解读 `GraphExecutorCodegen`#

以双头网络作为引子#

创建双头输出小网络：

import numpy as np
import tvm
from tvm import relay
from tvm.relay.build_module import bind_params_by_name

x = relay.var("x", shape=(1, 1, 8, 8), dtype="int8")
w = relay.var("w", shape=(2, 1, 3, 3), dtype="int8")
conv2d = relay.op.nn.conv2d(x, w)
relu = relay.op.nn.relu(conv2d)
mod = tvm.IRModule.from_expr(relay.Tuple([conv2d, relu]))
mod["main"] = bind_params_by_name(mod["main"], 
                                  {"w": tvm.nd.array(np.ones(shape=(2, 1, 3, 3), 
                                                             dtype="int8"))})
rt_lib = relay.build(mod, target="llvm")
rt_lib.params.keys(), rt_lib.params["p0"].shape, rt_lib.params["p0"].dtype

One or more operators have not been tuned. Please tune your model for better performance. Use DEBUG logging level to see more details.

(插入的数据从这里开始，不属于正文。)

/-- An original row with an entry: out of use, or the source of a migration. -/
theorem State.dispatchExhaustion_replaced (found : s.remap.find bank p ≠ none) : s.dispatchExhaustion bank p = s := by
  have visible' : p < visibleRows s.remap.s := visible
  obtain ⟨⟨n, e⟩, found⟩ := Option.ne_none_iff_exists'.mp found
  simp only [State.dispatchExhaustion, Remap.standing, if_pos visible', found]
  cases e.state with
  | active => rfl
  | migrating source => cases source <;> rfl

end Original

section Spare

variable {n : Nat} {e : RemapEntry} (hidden : 32768 - s.remap.s ≤ p)

include hidden

/-- A spare that is no entry's destination: unassigned, or the source of a migration. -/
theorem State.dispatchExhaustion_unused (missed : s.remap.entryOfSpareRow bank p = none) : s.dispatchExhaustion bank p = s := by
  have hidden' : ¬p < visibleRows s.remap.s := Nat.not_lt.mpr hidden
  have missed' : (s.remap.table.find? fun x => x.2.bank == bank && x.2.dest == p - visibleRows s.remap.s) = none := missed
  simp only [State.dispatchExhaustion, Remap.standing, if_neg hidden', missed']
  cases s.remap.table.find? fun x => x.2.bank == bank && x.2.state == .migrating (.spare (p - visibleRows s.remap.s)) <;> rfl

variable (found : s.remap.entryOfSpareRow bank p = some (n, e))

include found

theorem State.standing_of_destination : s.remap.standing bank p = .spareInUse e.row e.isMigrating := by
  have hidden' : ¬p < visibleRows s.remap.s := Nat.not_lt.mpr hidden
  have found' : (s.remap.table.find? fun x => x.2.bank == bank && x.2.dest == p - visibleRows s.remap.s) = some (n, e) := found
  simp only [Remap.standing, if_neg hidden', found']

/-- The home of an ACTIVE entry. -/
theorem State.dispatchExhaustion_home (active : e.state = .active) :
    s.dispatchExhaustion bank p = s.budgetOffered bank e.row := by
  have settled : e.isMigrating = false := by rw [RemapEntry.isMigrating, active]
  rw [State.dispatchExhaustion, State.standing_of_destination hidden found, settled]
  rfl

/-- The destination of a migration. -/
theorem State.dispatchExhaustion_destination (migrating : e.state ≠ .active) :
    s.dispatchExhaustion bank p = s.destinationFailure := by
  have moving : e.isMigrating = true := by
    cases state : e.state with
    | active => exact absurd state migrating
    | migrating source => rw [RemapEntry.isMigrating, state]
  rw [State.dispatchExhaustion, State.standing_of_destination hidden found, moving]

end Spare

end Exhaustion

/-! ### The dispatch of a CORRECTED outcome (R79 to R83, R99) -/

/-- The kind of the record of a CORRECTED outcome (R83). -/
theorem ceKind_eq (o : Origin) : ceKind o = match o with
    | .patrol => .cePatrol
    | .copy => .ceCopy
    | _ => .ceUpstream := by
  cases o <;> rfl

/-- A read's record as the time and the Remap Table stand (R83, R99). -/
def State.readRecord (s : State) (f : ReadFacts) (kind : FaultKind) (detail : Byte) : Offer :=
  { kind := kind, time := s.now, origin := f.origin, injected := f.delivered ≠ f.real, line := some f.line
    phys := some { bank := f.addr.bank, row := f.addr.row, column := some f.addr.column }
    slot := (s.remap.find (bankOf f.line) (rowOf f.line)).map (·.1), detail := detail }

theorem State.offerRead_eq {s t : State} (us : t.us = s.us) (remap : t.remap = s.remap) (f : ReadFacts) (kind : FaultKind)
    (detail : Byte) : t.offerRead f kind detail = t.offerRecord (s.readRecord f kind detail) := by
  simp only [State.offerRead, State.readRecord, State.slotOfLine, State.now, us, remap, ReadFacts.injected_eq, ReadFacts.phys]

section Corrected

variable (s : State) (f : ReadFacts)

/-- A CORRECTED outcome counted and charged to the row that was read (R80, R81). -/
def State.correctedCharge : State × Option Nat := (s.count .ceTotal).charge f.addr.bank f.addr.row (rowOf f.line)

/-- The outcome's own record under CE_LOG (R83). -/
def State.correctedLogged : State :=
  if (s.policy (rowOf f.line)).ceLog then (s.correctedCharge f).1.offerRecord (s.readRecord f (ceKind f.origin) f.detail)
  else (s.correctedCharge f).1

/-- The record of an exhaustion (R99). -/
def State.exhaustionTold (errors : Nat) : State :=
  (s.correctedLogged f).offerRecord (s.readRecord f .budgetExhausted (BitVec.ofNat 8 errors))

theorem State.correctedCharge_frame : (s.correctedCharge f).1.us = s.us ∧ (s.correctedCharge f).1.remap = s.remap
    ∧ (s.correctedCharge f).1.regions = s.regions := by
  simp [State.correctedCharge]

theorem State.correctedLogged_frame : (s.correctedLogged f).us = s.us ∧ (s.correctedLogged f).remap = s.remap
    ∧ (s.correctedLogged f).regions = s.regions := by
  unfold State.correctedLogged
  split
  · simpa using s.correctedCharge_frame f
  · exact s.correctedCharge_frame f

theorem State.exhaustionTold_remap (errors : Nat) : (s.exhaustionTold f errors).remap = s.remap := by
  obtain ⟨-, remap, -⟩ := s.correctedLogged_frame f
  simpa [State.exhaustionTold] using remap

theorem State.exhaustionTold_policy (errors row : Nat) : (s.exhaustionTold f errors).policy row = s.policy row := by
  obtain ⟨-, -, regions⟩ := s.correctedLogged_frame f
  exact State.policy_congr (by simpa [State.exhaustionTold] using regions) row

/-- The model's logging of a charge is the record of the state before it: a charge leaves the time, the table and the regions. -/
theorem State.correctedLogged_eq : s.correctedLogged f =
    if ((s.correctedCharge f).1.policy (rowOf f.line)).ceLog then (s.correctedCharge f).1.offerRead f (ceKind f.origin) f.detail
    else (s.correctedCharge f).1 := by
  obtain ⟨us, remap, regions⟩ := s.correctedCharge_frame f
  rw [State.correctedLogged, State.offerRead_eq us remap, State.policy_congr regions]

variable {s f} (delivered : f.delivered = .corrected)

include delivered

/-- A CORRECTED outcome whose charge exhausts nothing. -/
theorem State.dispatch_corrected (within : (s.correctedCharge f).2 = none) : s.dispatch f = s.correctedLogged f := by
  have within' : ((s.count .ceTotal).charge f.addr.bank f.addr.row (rowOf f.line)).2 = none := within
  simp only [State.dispatch, delivered, State.dispatchCorrected, within']
  exact (s.correctedLogged_eq f).symm

/-- A CORRECTED outcome whose charge exhausts a budget (R99). -/
theorem State.dispatch_exhausted {errors : Nat} (exhausted : (s.correctedCharge f).2 = some errors) :
    s.dispatch f = (s.exhaustionTold f errors).dispatchExhaustion f.addr.bank f.addr.row := by
  have exhausted' : ((s.count .ceTotal).charge f.addr.bank f.addr.row (rowOf f.line)).2 = some errors := exhausted
  obtain ⟨us, remap, -⟩ := s.correctedLogged_frame f
  simp only [State.dispatch, delivered, State.dispatchCorrected, exhausted']
  rw [State.exhaustionTold, ← State.offerRead_eq us remap, State.correctedLogged_eq]
  rfl

end Corrected

/-! ### The error budget (R93 to R95, R99 to R101) -/

/-- A charge of a row with an entry, under the laws of the list (R93). -/
theorem State.charge_of_mem {s : State} (law : s.watch.Ok) {e : WatchEntry} (member : e ∈ s.watch.entries) (logical : Nat) :
    (2 ≤ e.budget → s.charge e.bank e.row logical =
      (s.setWatch (s.watch.entries.map fun x => if x = e then e.charged logical s.now else x), none))
    ∧ (e.budget = 1 → s.charge e.bank e.row logical =
      (s.setWatch (s.watch.entries.filter (· ≠ e)), some (min (e.errors + 1) 255))) := by
  have found : watchFind s.watch.entries e.bank e.row = some e := law.watchFind_mem member
  refine ⟨fun more => ?_, fun last => ?_⟩
  · have own : ∀ x ∈ s.watch.entries, (if x.bank = e.bank ∧ x.row = e.row then x.charged logical s.now else x)
        = if x = e then e.charged logical s.now else x := by
      intro x hx
      by_cases same : x = e
      · rw [same, if_pos ⟨rfl, rfl⟩, if_pos rfl]
      · rw [if_neg fun ⟨bank, row⟩ => same (law.entry_unique hx member bank row), if_neg same]
    rw [State.charge_spends found more, List.map_congr_left own]
  · rw [State.charge_exhausts found last.le, law.eraseP_row member]

/-- Settles O29: the charge by its rules, the dispatch by the charge's result and the standing of the row. -/
theorem chargesSpendTheBudget : Obligations.ChargesSpendTheBudget := by
  refine ⟨?_, fun s bank row logical missed => ⟨fun one => ?_, fun more room => ?_⟩,
    fun s bank row logical before after top missed full split older newer => ?_,
    fun s f delivered => ⟨?_, fun errors exhausted => ?_⟩⟩
  · rintro s _ _ logical e law member rfl rfl
    obtain ⟨spends, exhausts⟩ := State.charge_of_mem law member logical
    exact ⟨fun more => by rw [spends more]; exact ⟨rfl, rfl⟩, fun last => by rw [exhausts last]; exact ⟨rfl, rfl⟩⟩
  · exact State.charge_exhausts_at_once (watchFind_none_iff.mpr missed) (Nat.le_of_eq one)
  · exact State.charge_begins (watchFind_none_iff.mpr missed) more room
  · intro t more
    have oldest : OldestHighest s.watch.entries before top after := ⟨split, older, newer⟩
    exact ⟨State.charge_evicts (watchFind_none_iff.mpr missed) full oldest more,
      State.charge_passes (watchFind_none_iff.mpr missed) full oldest⟩
  · intro within
    rw [State.dispatch_corrected delivered within, State.correctedLogged, ceKind_eq]
    rfl
  · intro told offered spare home
    have told_eq : s.exhaustionTold f errors = told := by
      rw [State.exhaustionTold, State.correctedLogged, ceKind_eq]
      rfl
    have offered_eq (row : Nat) : told.budgetOffered f.addr.bank row = offered row := by
      rw [State.budgetOffered, ← told_eq, State.exhaustionTold_policy, told_eq]
    have remap : told.remap = s.remap := told_eq ▸ s.exhaustionTold_remap f errors
    rw [State.dispatch_exhausted delivered exhausted, told_eq]
    simp only [← offered_eq]
    rw [← remap]
    have home_eq : told.remap.entryOfSpareRow f.addr.bank f.addr.row = home := by
      rw [remap]
      rfl
    rw [← home_eq]
    exact ⟨State.dispatchExhaustion_original, State.dispatchExhaustion_replaced, State.dispatchExhaustion_unused,
      fun _ _ => State.dispatchExhaustion_home, fun _ _ => State.dispatchExhaustion_destination⟩

end Sys2Proof.Machine
end

section
/-! THEOREMS. The expiries of the timers: decay, drain and interval (R91, R97, R109, R110, R140; LOG 2). -/

namespace Sys2Proof.Machine

section Expiries

variable {s : State} {deadline : Nat}

theorem exec_decayExpiry (runs : s.watch.nextExpiry = some deadline) : exec .decayExpiry s = .next
    { s with
      us := max s.us deadline
      watch := { s.watch with
        entries := (s.watch.entries.filter fun e => e.budget + 1 < e.threshold).map fun e => { e with budget := e.budget + 1 }
        nextExpiry := some (deadline + 1000 * s.watch.period) } } := by
  rw [← decayEntries_eq]
  simp only [exec, execDecayExpiry, runs]
  rfl

theorem exec_drainExpiry {d : Drain} (drains : s.media.drain = some d) : exec .drainExpiry s = .next
    { s with
      us := max s.us (d.start + 50), media := { s.media with drain := none }
      mgmt := { s.mgmt with result := .ok, running := none } } := by
  simp only [exec, execDrainExpiry, drains]
  rfl

/-- The interval timer run out and the step due (R109). -/
def State.stepDue (s : State) (deadline : Nat) : State :=
  { s with us := max s.us deadline, patrol := { s.patrol with timer := none, due := true } }

variable (runs : s.patrol.timer = some deadline)

include runs

theorem exec_intervalExpiry_of_step (inStep : s.patrol.state = .reading ∨ s.patrol.state = .writingBack) :
    exec .intervalExpiry s = .next (s.stepDue deadline) := by
  rcases inStep with state | state
  all_goals simp only [exec, execIntervalExpiry, runs, State.advanceTo, State.setPatrol, State.stepDue, state]

theorem exec_intervalExpiry_of_waiting (waits : s.patrol.state = .waiting) :
    exec .intervalExpiry s = exec .patrolReadIssue (s.stepDue deadline) := by
  simp only [exec, execIntervalExpiry, execPatrolReadIssue, runs, State.advanceTo, State.setPatrol, State.stepDue, waits]

end Expiries

/-- Settles O46: each expiry by the timer that runs, the interval's by the state of the patrol. -/
theorem timerExpiriesTakeTheirEffect : Obligations.TimerExpiriesTakeTheirEffect :=
  ⟨fun _ _ => exec_decayExpiry, fun _ _ => exec_drainExpiry, fun _ _ => exec_intervalExpiry_of_step,
    fun _ _ => exec_intervalExpiry_of_waiting⟩

end Sys2Proof.Machine
end

section
/-! THEOREMS. The patrol's step: the choice of its line, the read of a quiet line, the write-back, the end (R105, R107 to R112, R115,
R116; LOG 2, LOG 3, LOG 6, LOG 11, LOG 20). -/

(dict_keys(['p0']), (2, 1, 3, 3), 'int8')

此网络结构如下：

print(rt_lib.ir_mod)

def @main(%x: Tensor[(1, 1, 8, 8), int8]) {
  %0 = nn.conv2d(%x, meta[relay.Constant][0], padding=[0, 0, 0, 0]);
  %1 = nn.relu(%0);
  (%0, %1)
}

查看 Graph Json：

import toml
bunch = eval(rt_lib.graph_json)
print(toml.dumps(bunch))

arg_nodes = [ 0, 1,]
heads = [ [ 2, 0, 0,], [ 3, 0, 0,],]
node_row_ptr = [ 0, 1, 2, 3, 4,]
[[nodes]]
op = "null"
name = "x"
inputs = []

[[nodes]]
op = "null"
name = "p0"
inputs = []

[[nodes]]
op = "tvm_op"
name = "tvmgen_default_fused_nn_conv2d"
inputs = [ [ 0, 0, 0,], [ 1, 0, 0,],]

[nodes.attrs]
num_outputs = "1"
num_inputs = "2"
flatten_data = "0"
func_name = "tvmgen_default_fused_nn_conv2d"
out_layout = ""
kernel_layout = "OIHW"
data_layout = "NCHW"
hash = "8f5bab575bcb83dc"
[[nodes]]
op = "tvm_op"
name = "tvmgen_default_fused_nn_relu"
inputs = [ [ 2, 0, 0,],]

[nodes.attrs]
num_outputs = "1"
num_inputs = "1"
flatten_data = "0"
func_name = "tvmgen_default_fused_nn_relu"
hash = "fd6e720bc47ba75c"

[attrs]
dltype = [ "list_str", [ "int8", "int8", "int8", "int8",],]
device_index = [ "list_int", [ 1, 1, 1, 1,],]
storage_id = [ "list_int", [ 0, 1, 2, 3,],]
shape = [ "list_shape", [ [ 1, 1, 8, 8,], [ 2, 1, 3, 3,], [ 1, 2, 6, 6,], [ 1, 2, 6, 6,],],]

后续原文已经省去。